• [Work task]:
Using the listing below, print exactly everything from the line with "(∃ u, PassesL ready 0 0x2CA" down to the line with "let k : Core", both included, and nothing more.

--- Exercise material Enclosed Below ---

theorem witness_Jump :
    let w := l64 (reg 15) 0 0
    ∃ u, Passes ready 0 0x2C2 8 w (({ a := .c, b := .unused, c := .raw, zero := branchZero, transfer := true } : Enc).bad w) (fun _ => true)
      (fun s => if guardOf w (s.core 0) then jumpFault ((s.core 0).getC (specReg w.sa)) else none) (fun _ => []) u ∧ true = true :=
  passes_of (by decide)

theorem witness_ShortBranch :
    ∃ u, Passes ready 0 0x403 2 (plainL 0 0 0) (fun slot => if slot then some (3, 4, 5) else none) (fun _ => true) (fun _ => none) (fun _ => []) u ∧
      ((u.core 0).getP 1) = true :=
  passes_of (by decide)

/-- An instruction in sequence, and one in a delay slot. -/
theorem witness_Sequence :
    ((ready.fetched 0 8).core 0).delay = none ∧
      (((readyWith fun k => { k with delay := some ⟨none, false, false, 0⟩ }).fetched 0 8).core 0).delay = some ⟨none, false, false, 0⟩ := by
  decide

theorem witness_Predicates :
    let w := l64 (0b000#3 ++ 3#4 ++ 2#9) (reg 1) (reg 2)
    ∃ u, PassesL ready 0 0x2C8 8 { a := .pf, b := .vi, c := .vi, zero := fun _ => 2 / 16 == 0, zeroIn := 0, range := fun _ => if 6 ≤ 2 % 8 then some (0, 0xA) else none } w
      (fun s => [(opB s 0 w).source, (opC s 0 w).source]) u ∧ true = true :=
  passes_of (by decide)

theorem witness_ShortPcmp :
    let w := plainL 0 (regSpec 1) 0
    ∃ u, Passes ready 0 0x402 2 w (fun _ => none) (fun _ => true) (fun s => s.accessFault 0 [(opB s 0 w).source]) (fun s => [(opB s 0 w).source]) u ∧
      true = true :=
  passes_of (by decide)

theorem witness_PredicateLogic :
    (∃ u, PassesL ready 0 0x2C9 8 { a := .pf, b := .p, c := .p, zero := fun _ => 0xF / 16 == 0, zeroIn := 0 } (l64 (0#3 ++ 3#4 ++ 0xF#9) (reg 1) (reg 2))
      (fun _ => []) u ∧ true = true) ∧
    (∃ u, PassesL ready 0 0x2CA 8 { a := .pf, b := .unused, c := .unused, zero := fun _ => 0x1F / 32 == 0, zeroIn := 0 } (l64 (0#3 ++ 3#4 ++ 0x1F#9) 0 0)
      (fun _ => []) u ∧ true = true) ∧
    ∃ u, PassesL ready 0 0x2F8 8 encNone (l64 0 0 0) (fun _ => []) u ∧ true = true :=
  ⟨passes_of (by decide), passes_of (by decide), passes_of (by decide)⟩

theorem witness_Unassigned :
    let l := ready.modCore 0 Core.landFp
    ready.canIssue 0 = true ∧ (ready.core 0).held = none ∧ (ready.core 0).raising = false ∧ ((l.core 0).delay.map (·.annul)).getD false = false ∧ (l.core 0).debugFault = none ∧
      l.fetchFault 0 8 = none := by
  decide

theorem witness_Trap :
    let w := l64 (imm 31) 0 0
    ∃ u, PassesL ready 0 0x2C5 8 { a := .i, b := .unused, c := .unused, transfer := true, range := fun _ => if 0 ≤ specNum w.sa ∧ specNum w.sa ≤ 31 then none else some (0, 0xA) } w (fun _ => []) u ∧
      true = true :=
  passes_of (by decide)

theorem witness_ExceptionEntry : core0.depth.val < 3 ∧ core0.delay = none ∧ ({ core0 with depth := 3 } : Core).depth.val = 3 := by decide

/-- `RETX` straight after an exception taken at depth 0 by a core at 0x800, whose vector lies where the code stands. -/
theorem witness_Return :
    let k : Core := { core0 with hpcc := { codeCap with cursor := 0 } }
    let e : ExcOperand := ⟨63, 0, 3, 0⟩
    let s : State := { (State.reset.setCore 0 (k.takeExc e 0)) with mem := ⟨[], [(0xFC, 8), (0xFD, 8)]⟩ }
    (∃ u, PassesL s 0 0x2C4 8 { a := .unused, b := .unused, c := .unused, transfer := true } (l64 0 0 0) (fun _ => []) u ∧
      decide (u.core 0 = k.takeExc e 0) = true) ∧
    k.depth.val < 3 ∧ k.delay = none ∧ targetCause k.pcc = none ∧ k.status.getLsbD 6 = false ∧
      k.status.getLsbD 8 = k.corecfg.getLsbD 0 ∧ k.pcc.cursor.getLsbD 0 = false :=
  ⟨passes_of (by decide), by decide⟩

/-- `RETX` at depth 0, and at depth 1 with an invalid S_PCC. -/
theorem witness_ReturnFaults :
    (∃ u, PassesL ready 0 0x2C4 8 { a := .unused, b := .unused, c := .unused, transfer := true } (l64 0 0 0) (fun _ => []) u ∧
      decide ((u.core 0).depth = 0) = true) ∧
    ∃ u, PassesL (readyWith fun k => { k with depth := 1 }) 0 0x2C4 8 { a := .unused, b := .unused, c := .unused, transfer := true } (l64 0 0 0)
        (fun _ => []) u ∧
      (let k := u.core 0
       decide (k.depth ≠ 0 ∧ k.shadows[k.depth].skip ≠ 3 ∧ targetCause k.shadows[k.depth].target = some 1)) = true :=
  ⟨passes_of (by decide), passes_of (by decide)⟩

--- End of Enclosed Exercise material ---

• [Response for this exercise]:
    (∃ u, PassesL ready 0 0x2CA 8 { a := .pf, b := .unused, c := .unused, zero := fun _ => 0x1F / 32 == 0, zeroIn := 0 } (l64 (0#3 ++ 3#4 ++ 0x1F#9) 0 0)
      (fun _ => []) u ∧ true = true) ∧
    ∃ u, PassesL ready 0 0x2F8 8 encNone (l64 0 0 0) (fun _ => []) u ∧ true = true :=
  ⟨passes_of (by decide), passes_of (by decide), passes_of (by decide)⟩

theorem witness_Unassigned :
    let l := ready.modCore 0 Core.landFp
    ready.canIssue 0 = true ∧ (ready.core 0).held = none ∧ (ready.core 0).raising = false ∧ ((l.core 0).delay.map (·.annul)).getD false = false ∧ (l.core 0).debugFault = none ∧
      l.fetchFault 0 8 = none := by
  decide

theorem witness_Trap :
    let w := l64 (imm 31) 0 0
    ∃ u, PassesL ready 0 0x2C5 8 { a := .i, b := .unused, c := .unused, transfer := true, range := fun _ => if 0 ≤ specNum w.sa ∧ specNum w.sa ≤ 31 then none else some (0, 0xA) } w (fun _ => []) u ∧
      true = true :=
  passes_of (by decide)

theorem witness_ExceptionEntry : core0.depth.val < 3 ∧ core0.delay = none ∧ ({ core0 with depth := 3 } : Core).depth.val = 3 := by decide

/-- `RETX` straight after an exception taken at depth 0 by a core at 0x800, whose vector lies where the code stands. -/
theorem witness_Return :
    let k : Core := { core0 with hpcc := { codeCap with cursor := 0 } }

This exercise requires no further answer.